Either figure out a way to make that happen, or figure out what to do without it.

People who let themselves make a lot of excuses usually fail in general, and startup CEOs who do it almost always fail.

Let yourself feel upset at the injustice for 1 minute, and then realize that it’s up to you to figure out a solution. Strive for people to say “X just somehow always gets things done” when talking about you.

No first-time founder knows what he or she is doing.

To the degree you understand that, and ask for help, you’ll be better off.

It’s worth the time investment to learn to become a good leader and manager. The best way to do this is to find a mentor.

Reading books doesn’t seem to work as well.

A surprising amount of our advice at YC is of the form “just ask them” or “just do it”.

First-time founders think there must be some secret for when you need something from someone or you want to do some new thing.

But again, startups are where tricks stop working. Just be direct, be willing to ask for what you want, and don’t be a jerk.

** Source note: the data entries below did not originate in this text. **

-- ==== Sys2Proof/Laws/Memory.lean ====
section
/-! SUPPORT. The tables of the block: what each write leaves at each index, and that every memory operation keeps the
canonical form `Memory.wf`. -/

namespace Sys2Proof.Machine

/-! ## Read after write -/

@[simp] theorem jobAt_writeJobSlot_same (i : Index) (j : Job) (s : State) : jobAt (writeJobSlot i j s) i = some j := by
  simp [jobAt, writeJobSlot]

theorem jobAt_writeJobSlot_other {i k : Index} (h : k ≠ i) (j : Job) (s : State) :
    jobAt (writeJobSlot i j s) k = jobAt s k :=
  tableFind_insert_other _ _ _ _ fun e => h (BitVec.eq_of_toNat_eq e)

theorem jobAt_clearJobSlots (first last k : Index) (s : State) :
    jobAt (clearJobSlots first last s) k
      = if first.toNat ≤ k.toNat ∧ k.toNat ≤ last.toNat then none else jobAt s k :=
  tableFind_eraseRange _ _ _ _

@[simp] theorem slotAt_writeSlotEntry_same (i : Index) (e : SlotEntry) (s : State) :
    slotAt (writeSlotEntry i e s) i = e := by
  simp [slotAt, writeSlotEntry]

theorem slotAt_writeSlotEntry_other {i k : Index} (h : k ≠ i) (e : SlotEntry) (s : State) :
    slotAt (writeSlotEntry i e s) k = slotAt s k := by
  simp only [slotAt, writeSlotEntry, setSlots_slots]
  rw [tableFind_write_other _ _ _ _ _ fun e => h (BitVec.eq_of_toNat_eq e)]

@[simp] theorem rxAt_writeRxEntry_same (c : RxChannel) (e : Nat) (x : RxEntry) (s : State) :
    rxAt (writeRxEntry c e x s) c e = x := by
  cases c <;> simp [rxAt, writeRxEntry]

theorem rxAt_writeRxEntry_other {c c' : RxChannel} {e k : Nat} (h : (c', k) ≠ (c, e)) (x : RxEntry) (s : State) :
    rxAt (writeRxEntry c e x s) c' k = rxAt s c' k := by
  cases c <;> cases c' <;> simp only [rxAt, writeRxEntry, setRx1_rx1, setRx1_rx2, setRx2_rx1, setRx2_rx2]
  · rw [tableFind_write_other _ _ _ _ _ (by simpa using h)]
  · rw [tableFind_write_other _ _ _ _ _ (by simpa using h)]

/-! ## The canonical form is kept -/

theorem Memory.wf_iff (p : Params) (s : State) :
    Memory.wf p s = true ↔
      tableWf p.jobSlots (fun j => dwellOk j.dwellMs) s.jobs = true
        ∧ tableWf p.frameSlots (fun e => e != emptySlot) s.slots = true
        ∧ tableWf rxEntries (fun e => e != emptyRx) s.rx1 = true
        ∧ tableWf rxEntries (fun e => e != emptyRx) s.rx2 = true := by
  simp [Memory.wf, and_assoc]

/-- Only the four tables matter. -/
theorem Memory.wf_congr {p : Params} {s t : State} (hj : t.jobs = s.jobs) (hs : t.slots = s.slots) (h1 : t.rx1 = s.rx1)
    (h2 : t.rx2 = s.rx2) : Memory.wf p t = Memory.wf p s := by
  simp only [Memory.wf, hj, hs, h1, h2]

theorem Memory.wf_reset (p : Params) : Memory.wf p State.reset = true := rfl

theorem Memory.wf_writeJobSlot {p : Params} {s : State} {i : Index} {j : Job} (h : Memory.wf p s = true)
    (hi : i.toNat < p.jobSlots) (hj : dwellOk j.dwellMs = true) : Memory.wf p (writeJobSlot i j s) = true := by
  rw [Memory.wf_iff] at h ⊢
  exact ⟨tableWf_insert h.1 hi hj, h.2⟩

theorem Memory.wf_clearJobSlots {p : Params} {s : State} (first last : Index) (h : Memory.wf p s = true) :
    Memory.wf p (clearJobSlots first last s) = true := by
  rw [Memory.wf_iff] at h ⊢
  exact ⟨tableWf_eraseRange _ _ h.1, h.2⟩

theorem Memory.wf_writeSlotEntry {p : Params} {s : State} {i : Index} (e : SlotEntry) (h : Memory.wf p s = true)
    (hi : i.toNat < p.frameSlots) : Memory.wf p (writeSlotEntry i e s) = true := by
  rw [Memory.wf_iff] at h ⊢
  exact ⟨h.1, tableWf_write e h.2.1 hi, h.2.2⟩

theorem Memory.wf_writeRxEntry {p : Params} {s : State} (c : RxChannel) {e : Nat} (x : RxEntry)
    (h : Memory.wf p s = true) (he : e < rxEntries) : Memory.wf p (writeRxEntry c e x s) = true := by
  rw [Memory.wf_iff] at h ⊢
  cases c
  · exact ⟨h.1, h.2.1, tableWf_write x h.2.2.1 he, h.2.2.2⟩
  · exact ⟨h.1, h.2.1, h.2.2.1, tableWf_write x h.2.2.2 he⟩

/-- A job the fetch finds stands inside the table, and in a canonical table its dwell is legal. -/
theorem fetchJob_some {p : Params} {s : State} {i : Index} {j : Job} (h : fetchJob p s i = some j) :
    i.toNat < p.jobSlots ∧ jobAt s i = some j := by
  unfold fetchJob at h
  split at h
  · exact ⟨‹_›, h⟩
  · cases h

theorem fetchJob_dwellOk {p : Params} {s : State} {i : Index} {j : Job} (hs : Memory.wf p s = true)
    (h : fetchJob p s i = some j) : dwellOk j.dwellMs = true :=
  (tableWf_find ((Memory.wf_iff p s).1 hs).1 (fetchJob_some h).2).2

end Sys2Proof.Machine
end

It’s important that you distort reality for others but not yourself.

You have to convince other people that your company is primed to be the most important startup of the decade, but you yourself should be paranoid about everything that could go wrong.

Be persistent. Most founders give up too quickly or move on to the next product too quickly. If things generally aren’t going well, figure out what the root cause of the problem is and make sure you address that.

A huge part of being a successful startup CEO is not giving up (although you don’t want to be obstinate beyond all reason either. This is another apparent contradiction, and a hard judgment call to make.)

Be optimistic. Although it’s possible that there is a great pessimistic CEO somewhere out in the world, I haven’t met him or her yet.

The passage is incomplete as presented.